Sacred speech, however, often falls into repetitive and imitative patterns. Many sermons and testimonies lean heavily on moralistic formulas: someone strays down “the boulevard of broken dreams,” hits bottom, and then experiences redemption. These stories have their place—they are familiar, even serviceable—but they can become so predictable and extreme that they cease to touch the ordinary sins, small failures, and subtle graces that shape most of our lives.
This has been my experience with what I call “testimony culture.” In churches where personal testimonies are regularly shared, it is not uncommon to hear stories of shocking behavior followed by dramatic conversion. For those who have not battled addiction, rage, or despair, such accounts can alienate rather than inspire. They can even become performative—designed more for shock and spectacle than for genuine reflection. I once heard someone remark, “I don’t have a good testimony like that,” as though God’s grace were graded on a scale of scandal. When stories exist only to astonish, they risk becoming commodities rather than conduits of transformation.

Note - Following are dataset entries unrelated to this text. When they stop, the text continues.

theorem State.burstEnds_memWf (s : State) (p : HostPort) (x burst bytes : Nat) (hs : Memory.wf s.mem = true) : Memory.wf (State.burstEnds s p x burst bytes).mem = true := by
  have e := State.burstEnds.eq_def s p x burst bytes; try dsimp only at e
  rw [e]; clear e
  (repeat' (first | (with_reducible assumption) | (with_reducible refine State.streamRecord_memWf _ _ _ _ _ _ ?_) | (with_reducible refine memWrite_wf _ _ _ ?_) | (with_reducible refine memZero_wf _ _ _ ?_) | (with_reducible refine foldl_memWf _ (fun s b hs => ?_) _ _ ?_) | (with_reducible refine foldl1_memWf _ (fun a b hs => ?_) _ _ ?_) | split | (simp only [↓apply_ite (Prod.fst : _ × _ → State), foldl_mem, implies_true, forall_const, ↓State.wr_mem, ↓State.answer_mem, ↓State.took_mem, ↓State.log_mem, ↓State.sramPut_mem])))

theorem State.streamGap_memWf (s : State) (p : HostPort) (x : Nat) (hs : Memory.wf s.mem = true) : Memory.wf (State.streamGap s p x).mem = true := by
  have e := State.streamGap.eq_def s p x; try dsimp only at e
  rw [e]; clear e
  (repeat' (first | (with_reducible assumption) | (with_reducible refine State.streamRecord_memWf _ _ _ _ _ _ ?_) | (with_reducible refine memWrite_wf _ _ _ ?_) | (with_reducible refine memZero_wf _ _ _ ?_) | (with_reducible refine foldl_memWf _ (fun s b hs => ?_) _ _ ?_) | (with_reducible refine foldl1_memWf _ (fun a b hs => ?_) _ _ ?_) | split | (simp only [↓State.damagePoint_mem, ↓State.gapCounted_mem, ↓State.putCtx_mem, ↓State.putCtxState_mem, ↓State.setCause_mem, ↓apply_ite (Prod.fst : _ × _ → State), foldl_mem, implies_true, forall_const, ↓State.wr_mem, ↓State.answer_mem, ↓State.took_mem, ↓State.log_mem, ↓State.sramPut_mem])))

theorem State.holdGap_memWf (s : State) (p : HostPort) (x : Nat) (hs : Memory.wf s.mem = true) : Memory.wf (State.holdGap s p x).mem = true := by
  have e := State.holdGap.eq_def s p x; try dsimp only at e
  rw [e]; clear e
  (repeat' (first | (with_reducible assumption) | (with_reducible refine State.streamRecord_memWf _ _ _ _ _ _ ?_) | (with_reducible refine memWrite_wf _ _ _ ?_) | (with_reducible refine memZero_wf _ _ _ ?_) | (with_reducible refine foldl_memWf _ (fun s b hs => ?_) _ _ ?_) | (with_reducible refine foldl1_memWf _ (fun a b hs => ?_) _ _ ?_) | split | (simp only [↓State.damagePoint_mem, ↓State.gapCounted_mem, ↓State.putCtx_mem, ↓State.putCtxState_mem, ↓apply_ite (Prod.fst : _ × _ → State), foldl_mem, implies_true, forall_const, ↓State.wr_mem, ↓State.answer_mem, ↓State.took_mem, ↓State.log_mem, ↓State.sramPut_mem])))

theorem State.burstFlows_memWf (s : State) (p : HostPort) (x : Nat) (last : Bool) (burst : Nat) (data : List Byte) (hs : Memory.wf s.mem = true) : Memory.wf (State.burstFlows s p x last burst data).mem = true := by
  have e := State.burstFlows.eq_def s p x last burst data; try dsimp only at e
  rw [e]; clear e
  (repeat' (first | (with_reducible assumption) | (with_reducible refine State.burstEnds_memWf _ _ _ _ _ ?_) | (with_reducible refine memWrite_wf _ _ _ ?_) | (with_reducible refine memZero_wf _ _ _ ?_) | (with_reducible refine foldl_memWf _ (fun s b hs => ?_) _ _ ?_) | (with_reducible refine foldl1_memWf _ (fun a b hs => ?_) _ _ ?_) | split | (simp only [↓State.putCtx_mem, ↓State.putCtxBurst_mem, ↓State.putCtxState_mem, ↓State.toChannel_mem, ↓apply_ite (Prod.fst : _ × _ → State), foldl_mem, implies_true, forall_const, ↓State.wr_mem, ↓State.answer_mem, ↓State.took_mem, ↓State.log_mem, ↓State.sramPut_mem])))

theorem State.freshBurst_memWf (s : State) (p : HostPort) (x : Nat) (last : Bool) (burst : Nat) (data : List Byte) (hs : Memory.wf s.mem = true) : Memory.wf (State.freshBurst s p x last burst data).mem = true := by
  have e := State.freshBurst.eq_def s p x last burst data; try dsimp only at e
  rw [e]; clear e
  (repeat' (first | (with_reducible assumption) | (with_reducible refine State.burstFlows_memWf _ _ _ _ _ _ ?_) | (with_reducible refine memWrite_wf _ _ _ ?_) | (with_reducible refine memZero_wf _ _ _ ?_) | (with_reducible refine foldl_memWf _ (fun s b hs => ?_) _ _ ?_) | (with_reducible refine foldl1_memWf _ (fun a b hs => ?_) _ _ ?_) | split | (simp only [↓State.clearCause_mem, ↓State.raise_mem, ↓State.toHold_mem, ↓apply_ite (Prod.fst : _ × _ → State), foldl_mem, implies_true, forall_const, ↓State.wr_mem, ↓State.answer_mem, ↓State.took_mem, ↓State.log_mem, ↓State.sramPut_mem])))

theorem State.segment_memWf (s : State) (p : HostPort) (x : Nat) (last : Bool) (index burst : Nat) (data : List Byte) (hs : Memory.wf s.mem = true) : Memory.wf (State.segment s p x last index burst data).mem = true := by
  have e := State.segment.eq_def s p x last index burst data; try dsimp only at e
  rw [e]; clear e
  (repeat' (first | (with_reducible assumption) | (with_reducible refine State.burstEnds_memWf _ _ _ _ _ ?_) | (with_reducible refine State.burstFlows_memWf _ _ _ _ _ _ ?_) | (with_reducible refine State.freshBurst_memWf _ _ _ _ _ _ ?_) | (with_reducible refine State.holdGap_memWf _ _ _ ?_) | (with_reducible refine State.streamGap_memWf _ _ _ ?_) | (with_reducible refine memWrite_wf _ _ _ ?_) | (with_reducible refine memZero_wf _ _ _ ?_) | (with_reducible refine foldl_memWf _ (fun s b hs => ?_) _ _ ?_) | (with_reducible refine foldl1_memWf _ (fun a b hs => ?_) _ _ ?_) | split | (simp only [↓State.putCtx_mem, ↓State.putCtxState_mem, ↓State.segDup_mem, ↓State.segLate_mem, ↓State.toChannel_mem, ↓State.toHold_mem, ↓apply_ite (Prod.fst : _ × _ → State), foldl_mem, implies_true, forall_const, ↓State.wr_mem, ↓State.answer_mem, ↓State.took_mem, ↓State.log_mem, ↓State.sramPut_mem])))

theorem streamSegOp_memWf (rx : RxFrame) (x : Nat) (last : Bool) (index burst : Nat) (data : List Byte) (s : State) (hs : Memory.wf s.mem = true) : Memory.wf (streamSegOp rx x last index burst data s).mem = true := by
  have e := streamSegOp.eq_def rx x last index burst data s; try dsimp only at e
  rw [e]; clear e
  (repeat' (first | (with_reducible assumption) | (with_reducible refine State.segment_memWf _ _ _ _ _ _ _ ?_) | (with_reducible refine memWrite_wf _ _ _ ?_) | (with_reducible refine memZero_wf _ _ _ ?_) | (with_reducible refine foldl_memWf _ (fun s b hs => ?_) _ _ ?_) | (with_reducible refine foldl1_memWf _ (fun a b hs => ?_) _ _ ?_) | (with_reducible refine State.onFrame_memWf _ _ _ _ _ (fun s hs => ?_) ?_) | split | (simp only [↓classifierDiscardOp_mem, ↓State.count_mem, ↓apply_ite (Prod.fst : _ × _ → State), foldl_mem, implies_true, forall_const, ↓State.wr_mem, ↓State.answer_mem, ↓State.took_mem, ↓State.log_mem, ↓State.sramPut_mem])))

theorem streamTimeoutOp_memWf (p : HostPort) (x : Nat) (s : State) (hs : Memory.wf s.mem = true) : Memory.wf (streamTimeoutOp p x s).mem = true := by
  have e := streamTimeoutOp.eq_def p x s; try dsimp only at e
  rw [e]; clear e
  (repeat' (first | (with_reducible assumption) | (with_reducible refine State.holdGap_memWf _ _ _ ?_) | (with_reducible refine State.streamGap_memWf _ _ _ ?_) | (with_reducible refine memWrite_wf _ _ _ ?_) | (with_reducible refine memZero_wf _ _ _ ?_) | (with_reducible refine foldl_memWf _ (fun s b hs => ?_) _ _ ?_) | (with_reducible refine foldl1_memWf _ (fun a b hs => ?_) _ _ ?_) | split | (simp only [↓apply_ite (Prod.fst : _ × _ → State), foldl_mem, implies_true, forall_const, ↓State.wr_mem, ↓State.answer_mem, ↓State.took_mem, ↓State.log_mem, ↓State.sramPut_mem])))

theorem State.releaseHold_memWf (s : State) (p : HostPort) (x : Nat) (fuel : Nat) (hs : Memory.wf s.mem = true) : Memory.wf (State.releaseHold s p x fuel).mem = true := by
  induction fuel generalizing s with
  | zero => rw [State.releaseHold]; exact hs
  | succ f ih => rw [State.releaseHold]; dsimp only; (repeat' (first | (with_reducible assumption) | (with_reducible refine State.burstEnds_memWf _ _ _ _ _ ?_) | (with_reducible refine ih _ ?_) | (with_reducible refine memWrite_wf _ _ _ ?_) | (with_reducible refine memZero_wf _ _ _ ?_) | (with_reducible refine foldl_memWf _ (fun s b hs => ?_) _ _ ?_) | (with_reducible refine foldl1_memWf _ (fun a b hs => ?_) _ _ ?_) | split | (simp only [↓State.putCtx_mem, ↓State.putCtxState_mem, ↓State.toChannel_mem, ↓apply_ite (Prod.fst : _ × _ → State), foldl_mem, implies_true, forall_const, ↓State.wr_mem, ↓State.answer_mem, ↓State.took_mem, ↓State.log_mem, ↓State.sramPut_mem])))

theorem State.holdsReleased_memWf (s : State) (e c : Nat) (hs : Memory.wf s.mem = true) : Memory.wf (State.holdsReleased s e c).mem = true := by
  have e := State.holdsReleased.eq_def s e c; try dsimp only at e
  rw [e]; clear e
  (repeat' (first | (with_reducible assumption) | (with_reducible refine State.releaseHold_memWf _ _ _ _ ?_) | (with_reducible refine memWrite_wf _ _ _ ?_) | (with_reducible refine memZero_wf _ _ _ ?_) | (with_reducible refine foldl_memWf _ (fun s b hs => ?_) _ _ ?_) | (with_reducible refine foldl1_memWf _ (fun a b hs => ?_) _ _ ?_) | split | (simp only [↓apply_ite (Prod.fst : _ × _ → State), foldl_mem, implies_true, forall_const, ↓State.wr_mem, ↓State.answer_mem, ↓State.took_mem, ↓State.log_mem, ↓State.sramPut_mem])))

theorem dmaStartOp_memWf (who : Init) (e key : Nat) (s : State) (hs : Memory.wf s.mem = true) : Memory.wf (dmaStartOp who e key s).mem = true := by
  have e := dmaStartOp.eq_def who e key s; try dsimp only at e
  rw [e]; clear e
  (repeat' (first | (with_reducible assumption) | (with_reducible refine State.holdsReleased_memWf _ _ _ ?_) | (with_reducible refine memWrite_wf _ _ _ ?_) | (with_reducible refine memZero_wf _ _ _ ?_) | (with_reducible refine foldl_memWf _ (fun s b hs => ?_) _ _ ?_) | (with_reducible refine foldl1_memWf _ (fun a b hs => ?_) _ _ ?_) | split | (simp only [↓chCtrlOp_mem, ↓apply_ite (Prod.fst : _ × _ → State), foldl_mem, implies_true, forall_const, ↓State.wr_mem, ↓State.answer_mem, ↓State.took_mem, ↓State.log_mem, ↓State.sramPut_mem])))

theorem State.completion_memWf (s : State) (queue kind status final first request : Nat) (tokens : List Nat) (hs : Memory.wf s.mem = true) : Memory.wf (State.completion s queue kind status final first request tokens).mem = true := by
  have e := State.completion.eq_def s queue kind status final first request tokens; try dsimp only at e
  rw [e]; clear e
  (repeat' (first | (with_reducible assumption) | (with_reducible refine State.ringOffer_memWf _ _ _ ?_) | (with_reducible refine memWrite_wf _ _ _ ?_) | (with_reducible refine memZero_wf _ _ _ ?_) | (with_reducible refine foldl_memWf _ (fun s b hs => ?_) _ _ ?_) | (with_reducible refine foldl1_memWf _ (fun a b hs => ?_) _ _ ?_) | split | (simp only [↓State.request_mem, ↓apply_ite (Prod.fst : _ × _ → State), foldl_mem, implies_true, forall_const, ↓State.wr_mem, ↓State.answer_mem, ↓State.took_mem, ↓State.log_mem, ↓State.sramPut_mem]) | (rename_i heq; have q := congrArg (fun x => State.mem (Prod.fst x)) heq; dsimp only at q; rw [← q]; with_reducible refine State.ringOffer_memWf _ _ _ ?_) | (rename_i heq _; have q := congrArg (fun x => State.mem (Prod.fst x)) heq; dsimp only at q; rw [← q]; with_reducible refine State.ringOffer_memWf _ _ _ ?_) | (rename_i heq _ _; have q := congrArg (fun x => State.mem (Prod.fst x)) heq; dsimp only at q; rw [← q]; with_reducible refine State.ringOffer_memWf _ _ _ ?_) | (rename_i heq _ _ _; have q := congrArg (fun x => State.mem (Prod.fst x)) heq; dsimp only at q; rw [← q]; with_reducible refine State.ringOffer_memWf _ _ _ ?_) | (rename_i heq _ _ _ _; have q := congrArg (fun x => State.mem (Prod.fst x)) heq; dsimp only at q; rw [← q]; with_reducible refine State.ringOffer_memWf _ _ _ ?_)))

theorem State.seqFails_memWf (s : State) (k status : Nat) (hs : Memory.wf s.mem = true) : Memory.wf (State.seqFails s k status).mem = true := by
  have e := State.seqFails.eq_def s k status; try dsimp only at e
  rw [e]; clear e
  (repeat' (first | (with_reducible assumption) | (with_reducible refine State.completion_memWf _ _ _ _ _ _ _ _ ?_) | (with_reducible refine memWrite_wf _ _ _ ?_) | (with_reducible refine memZero_wf _ _ _ ?_) | (with_reducible refine foldl_memWf _ (fun s b hs => ?_) _ _ ?_) | (with_reducible refine foldl1_memWf _ (fun a b hs => ?_) _ _ ?_) | split | (simp only [↓State.putSeq_mem, ↓State.request_mem, ↓apply_ite (Prod.fst : _ × _ → State), foldl_mem, implies_true, forall_const, ↓State.wr_mem, ↓State.answer_mem, ↓State.took_mem, ↓State.log_mem, ↓State.sramPut_mem])))

theorem putAll_memWf (s : State) (q n : Nat) (es : List (List Byte)) (hs : Memory.wf s.mem = true) : Memory.wf (putAll s q n es).1.mem = true := by
  induction es generalizing s n with
  | nil => rw [putAll]; exact hs
  | cons c r ih => rw [putAll]; dsimp only; (repeat' (first | (with_reducible assumption) | (with_reducible refine State.ringOffer_memWf _ _ _ ?_) | (with_reducible refine ih _ _ ?_) | (with_reducible refine memWrite_wf _ _ _ ?_) | (with_reducible refine memZero_wf _ _ _ ?_) | (with_reducible refine foldl_memWf _ (fun s b hs => ?_) _ _ ?_) | (with_reducible refine foldl1_memWf _ (fun a b hs => ?_) _ _ ?_) | split | (simp only [↓apply_ite (Prod.fst : _ × _ → State), foldl_mem, implies_true, forall_const, ↓State.wr_mem, ↓State.answer_mem, ↓State.took_mem, ↓State.log_mem, ↓State.sramPut_mem]) | (rename_i heq; have q := congrArg (fun x => State.mem (Prod.fst x)) heq; dsimp only at q; rw [← q]; with_reducible refine State.ringOffer_memWf _ _ _ ?_) | (rename_i heq _; have q := congrArg (fun x => State.mem (Prod.fst x)) heq; dsimp only at q; rw [← q]; with_reducible refine State.ringOffer_memWf _ _ _ ?_) | (rename_i heq _ _; have q := congrArg (fun x => State.mem (Prod.fst x)) heq; dsimp only at q; rw [← q]; with_reducible refine State.ringOffer_memWf _ _ _ ?_) | (rename_i heq _ _ _; have q := congrArg (fun x => State.mem (Prod.fst x)) heq; dsimp only at q; rw [← q]; with_reducible refine State.ringOffer_memWf _ _ _ ?_) | (rename_i heq _ _ _ _; have q := congrArg (fun x => State.mem (Prod.fst x)) heq; dsimp only at q; rw [← q]; with_reducible refine State.ringOffer_memWf _ _ _ ?_)))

Whimsical stories from unexpected places, however, have a way of bypassing that moralistic distance. A folk tale, a fable, or a story from an eccentric subculture can sneak up on you. Instead of allowing listeners to say, “That’s not me,” these stories quietly show that grace has something to say about every corner of the world—even your own corner. They charm, surprise, and disarm. In their whimsy lies a holy cunning: they awaken the imagination, shake us out of our moral complacency, and help us glimpse the world as it truly is—alive with sacred possibility.